DATA EXCERPTS START
-- ==== Sys2Proof/Syntax.lean ====
section
/-!
DEFINITION. The instructions and steps of the Skelmin: one constructor for each row of the opcode table. The rows
with an encoding carry their fields; the rows without one (formats L and N apart) are the steps that the
machine performs between instructions or that come from outside; what such a step acts on stands in the state's event
operand (`State.arg`), which the machine loads before the step.
-/
namespace Sys2Proof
DATA EXCERPTS END
Extract from the data every line where "rows" shows up.

DEFINITION. The instructions and steps of the Skelmin: one constructor for each row of the opcode table. The rows
with an encoding carry their fields; the rows without one (formats L and N apart) are the steps that the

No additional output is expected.